Set down exactly the lines below, starting at the one that contains "theorem be32Bytes_map_toNat (t" and ending at the one that contains "(30_encoding.md R80). -/", with both of those lines included and nothing else.

(The records begins)

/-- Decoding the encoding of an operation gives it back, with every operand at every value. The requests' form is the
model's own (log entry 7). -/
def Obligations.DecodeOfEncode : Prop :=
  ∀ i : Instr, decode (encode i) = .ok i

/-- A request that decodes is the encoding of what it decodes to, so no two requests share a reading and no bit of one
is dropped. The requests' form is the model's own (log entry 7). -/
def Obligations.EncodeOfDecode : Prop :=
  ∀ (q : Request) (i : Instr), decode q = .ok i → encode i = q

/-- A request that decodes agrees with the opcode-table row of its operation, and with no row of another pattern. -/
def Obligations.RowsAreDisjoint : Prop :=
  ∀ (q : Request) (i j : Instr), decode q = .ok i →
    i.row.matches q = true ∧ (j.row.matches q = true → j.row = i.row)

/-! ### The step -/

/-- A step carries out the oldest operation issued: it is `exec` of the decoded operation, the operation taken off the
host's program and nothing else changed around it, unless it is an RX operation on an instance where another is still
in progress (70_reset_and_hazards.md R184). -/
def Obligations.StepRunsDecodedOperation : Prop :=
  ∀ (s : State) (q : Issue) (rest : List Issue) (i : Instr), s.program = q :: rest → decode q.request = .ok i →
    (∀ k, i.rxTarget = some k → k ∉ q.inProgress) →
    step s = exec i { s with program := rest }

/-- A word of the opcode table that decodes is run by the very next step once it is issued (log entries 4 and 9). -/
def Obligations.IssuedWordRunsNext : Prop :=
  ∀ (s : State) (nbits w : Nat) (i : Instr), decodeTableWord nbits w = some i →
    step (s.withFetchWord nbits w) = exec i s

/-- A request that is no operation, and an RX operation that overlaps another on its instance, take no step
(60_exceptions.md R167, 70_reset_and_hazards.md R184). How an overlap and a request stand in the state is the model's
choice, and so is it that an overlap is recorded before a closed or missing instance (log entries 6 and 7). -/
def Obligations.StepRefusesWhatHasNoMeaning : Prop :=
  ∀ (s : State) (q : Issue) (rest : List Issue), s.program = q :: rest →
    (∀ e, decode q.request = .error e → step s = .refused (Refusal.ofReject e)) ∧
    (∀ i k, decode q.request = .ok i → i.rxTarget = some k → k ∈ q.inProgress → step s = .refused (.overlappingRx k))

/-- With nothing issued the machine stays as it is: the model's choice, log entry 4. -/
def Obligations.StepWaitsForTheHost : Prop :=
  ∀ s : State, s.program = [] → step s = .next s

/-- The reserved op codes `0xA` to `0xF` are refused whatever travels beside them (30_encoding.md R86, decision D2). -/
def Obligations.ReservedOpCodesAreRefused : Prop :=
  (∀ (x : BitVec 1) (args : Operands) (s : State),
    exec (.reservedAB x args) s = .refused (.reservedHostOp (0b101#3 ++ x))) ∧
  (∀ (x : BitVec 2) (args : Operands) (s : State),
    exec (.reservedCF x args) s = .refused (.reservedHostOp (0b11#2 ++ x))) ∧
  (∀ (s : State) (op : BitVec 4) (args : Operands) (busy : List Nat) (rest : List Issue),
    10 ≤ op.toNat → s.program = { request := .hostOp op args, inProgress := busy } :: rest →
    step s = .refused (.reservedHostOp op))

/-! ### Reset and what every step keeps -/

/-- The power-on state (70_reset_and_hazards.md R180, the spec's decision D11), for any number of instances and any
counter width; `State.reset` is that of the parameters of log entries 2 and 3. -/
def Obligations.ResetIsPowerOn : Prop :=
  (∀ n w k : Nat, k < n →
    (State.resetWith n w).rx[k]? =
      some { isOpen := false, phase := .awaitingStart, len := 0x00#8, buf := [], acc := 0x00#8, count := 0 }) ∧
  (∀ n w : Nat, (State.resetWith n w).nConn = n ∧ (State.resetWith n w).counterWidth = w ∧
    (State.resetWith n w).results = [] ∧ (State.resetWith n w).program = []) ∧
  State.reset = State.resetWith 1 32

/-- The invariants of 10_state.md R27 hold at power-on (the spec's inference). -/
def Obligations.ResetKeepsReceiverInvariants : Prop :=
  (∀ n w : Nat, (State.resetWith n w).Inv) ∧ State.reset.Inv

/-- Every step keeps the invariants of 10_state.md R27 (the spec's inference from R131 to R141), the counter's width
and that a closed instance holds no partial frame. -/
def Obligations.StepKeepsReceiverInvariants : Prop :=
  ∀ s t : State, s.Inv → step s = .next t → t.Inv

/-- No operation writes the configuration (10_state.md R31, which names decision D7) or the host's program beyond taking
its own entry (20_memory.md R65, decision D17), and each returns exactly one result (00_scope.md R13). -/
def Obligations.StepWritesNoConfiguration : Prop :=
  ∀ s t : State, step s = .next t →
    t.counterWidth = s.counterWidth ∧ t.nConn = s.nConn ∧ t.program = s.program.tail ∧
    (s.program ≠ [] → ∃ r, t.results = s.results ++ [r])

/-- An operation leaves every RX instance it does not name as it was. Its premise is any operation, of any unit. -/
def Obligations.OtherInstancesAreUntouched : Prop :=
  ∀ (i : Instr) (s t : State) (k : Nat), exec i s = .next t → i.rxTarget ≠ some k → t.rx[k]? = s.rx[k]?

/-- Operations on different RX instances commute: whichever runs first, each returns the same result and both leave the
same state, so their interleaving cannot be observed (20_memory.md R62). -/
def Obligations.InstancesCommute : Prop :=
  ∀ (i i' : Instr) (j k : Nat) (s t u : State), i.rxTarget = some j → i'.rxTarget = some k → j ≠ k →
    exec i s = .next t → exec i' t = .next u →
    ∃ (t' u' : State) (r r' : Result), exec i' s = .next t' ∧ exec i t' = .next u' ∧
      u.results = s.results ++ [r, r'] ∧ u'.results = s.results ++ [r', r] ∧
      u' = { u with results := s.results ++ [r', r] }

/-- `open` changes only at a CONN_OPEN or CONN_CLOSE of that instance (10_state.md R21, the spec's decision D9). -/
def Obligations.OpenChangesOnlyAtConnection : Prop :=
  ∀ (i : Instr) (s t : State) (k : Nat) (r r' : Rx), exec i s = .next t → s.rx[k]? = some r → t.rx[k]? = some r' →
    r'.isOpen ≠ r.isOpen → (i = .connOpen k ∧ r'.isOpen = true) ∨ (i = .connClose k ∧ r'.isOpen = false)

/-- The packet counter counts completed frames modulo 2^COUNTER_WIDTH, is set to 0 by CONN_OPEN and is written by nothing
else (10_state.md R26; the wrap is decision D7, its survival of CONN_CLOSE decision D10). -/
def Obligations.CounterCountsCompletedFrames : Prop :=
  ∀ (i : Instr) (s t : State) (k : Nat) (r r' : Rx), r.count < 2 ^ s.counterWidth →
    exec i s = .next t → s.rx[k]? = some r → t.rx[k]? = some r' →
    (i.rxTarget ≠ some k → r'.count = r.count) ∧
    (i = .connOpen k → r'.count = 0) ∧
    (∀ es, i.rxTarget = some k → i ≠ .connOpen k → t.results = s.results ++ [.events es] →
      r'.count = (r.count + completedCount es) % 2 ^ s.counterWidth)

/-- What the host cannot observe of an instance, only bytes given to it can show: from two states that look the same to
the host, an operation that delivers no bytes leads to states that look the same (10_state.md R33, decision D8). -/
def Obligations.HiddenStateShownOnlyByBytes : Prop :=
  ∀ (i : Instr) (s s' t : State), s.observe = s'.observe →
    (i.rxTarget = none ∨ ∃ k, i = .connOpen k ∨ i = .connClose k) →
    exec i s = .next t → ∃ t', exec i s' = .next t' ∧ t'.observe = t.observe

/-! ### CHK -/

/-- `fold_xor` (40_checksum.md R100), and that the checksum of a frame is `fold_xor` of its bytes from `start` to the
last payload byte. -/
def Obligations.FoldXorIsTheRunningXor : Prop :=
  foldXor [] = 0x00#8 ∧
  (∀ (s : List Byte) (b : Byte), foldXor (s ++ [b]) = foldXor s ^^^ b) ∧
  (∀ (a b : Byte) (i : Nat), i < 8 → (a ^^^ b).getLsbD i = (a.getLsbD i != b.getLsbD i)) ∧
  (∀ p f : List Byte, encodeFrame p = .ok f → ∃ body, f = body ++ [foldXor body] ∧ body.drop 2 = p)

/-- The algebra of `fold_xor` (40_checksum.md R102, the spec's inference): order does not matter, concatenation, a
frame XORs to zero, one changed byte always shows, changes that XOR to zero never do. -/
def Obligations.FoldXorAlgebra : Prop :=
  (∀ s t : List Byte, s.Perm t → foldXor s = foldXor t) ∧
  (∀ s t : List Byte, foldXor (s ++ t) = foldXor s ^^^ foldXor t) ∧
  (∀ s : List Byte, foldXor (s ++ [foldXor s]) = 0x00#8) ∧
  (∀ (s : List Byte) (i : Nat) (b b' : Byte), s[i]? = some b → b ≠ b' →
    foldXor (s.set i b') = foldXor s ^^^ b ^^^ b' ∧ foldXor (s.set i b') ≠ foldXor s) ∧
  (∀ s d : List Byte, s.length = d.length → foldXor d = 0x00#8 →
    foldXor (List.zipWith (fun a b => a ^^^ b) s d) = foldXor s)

(The records ends)
(The records begins)

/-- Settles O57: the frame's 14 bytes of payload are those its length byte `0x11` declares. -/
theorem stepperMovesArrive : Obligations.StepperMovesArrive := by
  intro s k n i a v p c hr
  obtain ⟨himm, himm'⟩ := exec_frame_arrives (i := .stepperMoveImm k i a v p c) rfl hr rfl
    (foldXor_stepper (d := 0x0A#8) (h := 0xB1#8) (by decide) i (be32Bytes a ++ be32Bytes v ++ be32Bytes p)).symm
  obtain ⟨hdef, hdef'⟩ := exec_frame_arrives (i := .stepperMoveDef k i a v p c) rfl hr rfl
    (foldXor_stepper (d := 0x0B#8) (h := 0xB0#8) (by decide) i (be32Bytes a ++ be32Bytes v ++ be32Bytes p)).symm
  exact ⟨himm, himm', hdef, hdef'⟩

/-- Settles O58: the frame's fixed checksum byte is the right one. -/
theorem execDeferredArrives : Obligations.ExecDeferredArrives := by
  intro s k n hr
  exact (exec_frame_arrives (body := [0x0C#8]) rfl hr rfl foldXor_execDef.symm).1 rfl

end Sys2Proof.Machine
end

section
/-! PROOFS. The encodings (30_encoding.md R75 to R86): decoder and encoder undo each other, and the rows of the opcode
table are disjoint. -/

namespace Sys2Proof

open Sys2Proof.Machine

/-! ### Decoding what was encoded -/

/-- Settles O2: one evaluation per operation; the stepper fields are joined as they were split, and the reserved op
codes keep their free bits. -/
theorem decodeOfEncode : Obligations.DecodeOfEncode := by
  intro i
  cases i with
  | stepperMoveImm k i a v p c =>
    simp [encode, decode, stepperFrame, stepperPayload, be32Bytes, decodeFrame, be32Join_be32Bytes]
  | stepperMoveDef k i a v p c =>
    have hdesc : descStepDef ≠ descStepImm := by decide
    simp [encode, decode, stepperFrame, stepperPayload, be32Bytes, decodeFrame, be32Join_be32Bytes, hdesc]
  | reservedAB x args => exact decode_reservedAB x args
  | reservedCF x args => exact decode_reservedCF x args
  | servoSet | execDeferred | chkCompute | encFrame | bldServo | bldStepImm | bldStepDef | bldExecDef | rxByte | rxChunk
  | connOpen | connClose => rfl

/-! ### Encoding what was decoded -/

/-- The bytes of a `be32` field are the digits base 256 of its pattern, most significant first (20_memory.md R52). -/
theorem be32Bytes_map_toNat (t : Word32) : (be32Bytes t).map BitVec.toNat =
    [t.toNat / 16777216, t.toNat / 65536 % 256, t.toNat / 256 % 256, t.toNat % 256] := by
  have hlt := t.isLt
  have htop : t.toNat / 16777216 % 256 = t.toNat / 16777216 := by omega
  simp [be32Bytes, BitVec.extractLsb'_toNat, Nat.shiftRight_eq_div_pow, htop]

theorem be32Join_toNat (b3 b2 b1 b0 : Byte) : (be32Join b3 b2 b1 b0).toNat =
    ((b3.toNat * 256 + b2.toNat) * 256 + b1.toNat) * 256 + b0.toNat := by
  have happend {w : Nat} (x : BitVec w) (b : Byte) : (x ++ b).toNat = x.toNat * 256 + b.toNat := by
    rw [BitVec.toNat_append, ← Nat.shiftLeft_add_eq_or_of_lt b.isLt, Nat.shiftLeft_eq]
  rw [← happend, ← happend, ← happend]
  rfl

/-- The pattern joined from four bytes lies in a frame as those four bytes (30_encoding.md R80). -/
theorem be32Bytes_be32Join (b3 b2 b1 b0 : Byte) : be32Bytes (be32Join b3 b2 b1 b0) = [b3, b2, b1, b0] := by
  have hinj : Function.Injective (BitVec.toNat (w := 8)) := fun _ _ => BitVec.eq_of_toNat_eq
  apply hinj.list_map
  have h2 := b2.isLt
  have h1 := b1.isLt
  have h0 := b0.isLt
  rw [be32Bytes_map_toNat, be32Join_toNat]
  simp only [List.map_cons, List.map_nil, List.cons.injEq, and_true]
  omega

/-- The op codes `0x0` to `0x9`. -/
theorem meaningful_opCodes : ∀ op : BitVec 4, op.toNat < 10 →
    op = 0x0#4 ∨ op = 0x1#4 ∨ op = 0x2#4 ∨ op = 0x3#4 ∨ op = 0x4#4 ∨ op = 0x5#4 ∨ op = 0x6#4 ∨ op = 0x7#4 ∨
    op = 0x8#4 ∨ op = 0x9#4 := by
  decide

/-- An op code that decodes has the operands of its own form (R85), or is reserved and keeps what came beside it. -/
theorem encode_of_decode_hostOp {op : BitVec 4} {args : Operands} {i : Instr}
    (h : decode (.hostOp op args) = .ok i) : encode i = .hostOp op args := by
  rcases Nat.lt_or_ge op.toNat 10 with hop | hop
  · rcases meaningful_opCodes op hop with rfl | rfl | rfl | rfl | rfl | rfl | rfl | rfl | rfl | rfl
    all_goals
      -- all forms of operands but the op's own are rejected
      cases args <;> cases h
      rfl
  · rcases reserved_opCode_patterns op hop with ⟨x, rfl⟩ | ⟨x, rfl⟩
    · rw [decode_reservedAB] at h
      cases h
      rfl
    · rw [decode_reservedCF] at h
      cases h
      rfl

(The records ends)

=== Response for this exercise ===
theorem be32Bytes_map_toNat (t : Word32) : (be32Bytes t).map BitVec.toNat =
    [t.toNat / 16777216, t.toNat / 65536 % 256, t.toNat / 256 % 256, t.toNat % 256] := by
  have hlt := t.isLt
  have htop : t.toNat / 16777216 % 256 = t.toNat / 16777216 := by omega
  simp [be32Bytes, BitVec.extractLsb'_toNat, Nat.shiftRight_eq_div_pow, htop]

theorem be32Join_toNat (b3 b2 b1 b0 : Byte) : (be32Join b3 b2 b1 b0).toNat =
    ((b3.toNat * 256 + b2.toNat) * 256 + b1.toNat) * 256 + b0.toNat := by
  have happend {w : Nat} (x : BitVec w) (b : Byte) : (x ++ b).toNat = x.toNat * 256 + b.toNat := by
    rw [BitVec.toNat_append, ← Nat.shiftLeft_add_eq_or_of_lt b.isLt, Nat.shiftLeft_eq]
  rw [← happend, ← happend, ← happend]
  rfl

/-- The pattern joined from four bytes lies in a frame as those four bytes (30_encoding.md R80). -/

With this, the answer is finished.